2. **What "done" looks like** for the next agent / human picking this up — a single sentence.
3. **Magnitude/impact line** (MRR at risk, % of users affected, etc. — quote actual values).
4. **Linkage line** — exactly one of:
- `Bet: <slug from bets.md>` — execution work for an accepted bet.
- `OKR: O<n> KR<n>` (e.g. `OKR: O1 KR1`) — drives an OKR from `toby/strategy/playbook.md`.
- `Bet: none — operational` — explicit declaration that this is pure ops with no strategic linkage.
**Tickets missing a linkage line are cancelled at triage.** Forcing the linkage is the cheapest way to catch tickets that should have been bets.
### 5f.
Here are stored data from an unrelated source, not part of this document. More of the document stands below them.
-- ==== Sys2Proof/Machine/AnyError.lean ====
section
/-! DEFINITION. The machine over any type `E` of transport errors (R9, D31).  The host's interface asks for
one state type, so `exec` and `step` are closed at `TransportError`; these are the same meanings with `E`
left open. -/

namespace Sys2Proof.Machine

variable {E : Type}

/-- The meaning of an instruction, whatever the type of errors. -/
def execOf (i : Instr) (s : State E) : Host.Outcome (State E) Fault Refusal :=
  match i with
  | .wireReadRegister a w => execWireReadRegister a w s
  | .wireWriteRegister a w v => execWireWriteRegister a w v s
  | .wireReadRxPayload n => execWireReadRxPayload n s
  | .wireReadRxPayloadWidth => execWireReadRxPayloadWidth s
  | .wireWriteTxPayload d => execWireWriteTxPayload d s
  | .wireFlushTx => execWireFlushTx s
  | .wireFlushRx => execWireFlushRx s
  | .wireActivate => execWireActivate s
  | .construct batch => execConstruct batch s
  | .ceEnable => execCeEnable s
  | .ceDisable => execCeDisable s
  | .sendCommand c => execSendCommand c s
  | .writeRegister a w v => execWriteRegister a w v s
  | .readRegister a w => execReadRegister a w s
  | .updateRegister a w f => execUpdateRegister a w f s
  | .updateConfig f => execUpdateConfig f s
  | .isConnected => execIsConnected s
  | .enterRx => execEnterRx s
  | .enterTx => execEnterTx s
  | .send packet => execSend packet s
  | .waitTxReady => execWaitTxReady s
  | .waitTxEmpty => execWaitTxEmpty s
  | .waitRxReady => execWaitRxReady s
  | .read => execRead s
  | .clearInterrupts => execClearInterrupts s

/-- One step, whatever the type of errors. -/
def stepOf (s : State E) : Host.Outcome (State E) Fault Refusal := stepWith execOf s

end Sys2Proof.Machine
end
Priority rubric
- `urgent` — >$1k MRR at risk in <30 days, data corruption blocking the report pipeline, or a regression that's currently growing week-over-week.
- `high` — a flagged anomaly that materially changes the strategic picture, a churn driver in the top-3 reasons, a renewal cliff inside 30 days.
- `medium` — tactical levers with clear ROI but no immediate cliff.
- `low` — copy/UX polish, long-tail ops.
- `none` — pure operational tasks with no business urgency.
### 5g. How to file them
Use **one bulk call** at the very end of your run:
```
aios_tickets_create_many({
tickets: [
{
projectSlug: "toby",
title: "<one-line summary — start with a verb when possible; no kind: prefix>",
body: "<observation w/ numbers>\n\n**Done looks like:** <one sentence>\n\n**Impact:** <MRR/users/etc>\n\n**Bet:** <slug> | **OKR:** <O# KR#> | **Bet:** none — operational",
kind: "<bug|issue|improvement|research|task>",
priority: "<urgent|high|medium|low|none>",
sourceDocPath: "state-of-business-YYYY-MM-DD",
createdByAgent: "toby-state-of-business---nightly-report",
createdByRunId: "<your current run id>",
assignee: null
},
...
]
})
```
### 5h. Quality bar
- **Title:** scannable in a list. No `Bug:` / `Improvement:` prefixes — `kind` already carries that.
- **Numbers:** quote actual metric values ("MRR dropped 32% WoW from $X to $Y"). No vibes, no rounded-to-nothing claims.
- **Hard cap 7 new tickets per run** (separate from the 5-triage cap in 5b). If you're filing more than 7, you're over-firing — collapse related findings into one ticket with sub-bullets. The 2026-05-11 run filed 9 and 5 were cancelled at triage as agent-meta, duplicates of the warroom, or strategic-bet-shaped. Aim lower.
- **0 is a fine answer.** On a quiet night when everything you'd file is already covered by an incident, bet, or open ticket, file nothing.
- **De-dup is mandatory.** The three pre-flight reads (incidents + bets + open tickets) are not optional. Duplicate tickets across those surfaces are the most common failure mode of this agent.
- **Failure mode:** if `aios_tickets_create_many` returns per-row errors, retry only the failed indices in a second call; never re-send the successful ones.
### 5i. After filing
Append to your final response, after the HTML, a THREE-LINE summary:
> **Filed N tickets in toby project:** TOBY-14 (improvement · OKR O1 KR1), TOBY-15 (research · Bet: cliff-renewal-offer-ladder)…
> **Triaged M existing tickets:** TOBY-9 → done (Sigma `api_key` now `sk_live_…`); TOBY-5 → updated (zombie count 8,833 → 1,202 WoW); TOBY-8 → cancelled (superseded by incident 2026-05-11-blank-extension-page).
> **Skipped K findings (already covered):** blank-page CWS complaints → incidents/2026-05-11-blank-extension-page.md; Feb-27 cliff → bets.md#cliff-renewal-offer-ladder; …
All three lines are mandatory even when zero — `**Filed 0 tickets.**`, `**Triaged 0 existing tickets.**`, `**Skipped 0 findings.**`. The triaged + skipped lines are as important as the filed line — they're the audit trail that proves you ran the pre-flight dedup and the open-ticket audit.
This is the only allowed text outside the HTML block.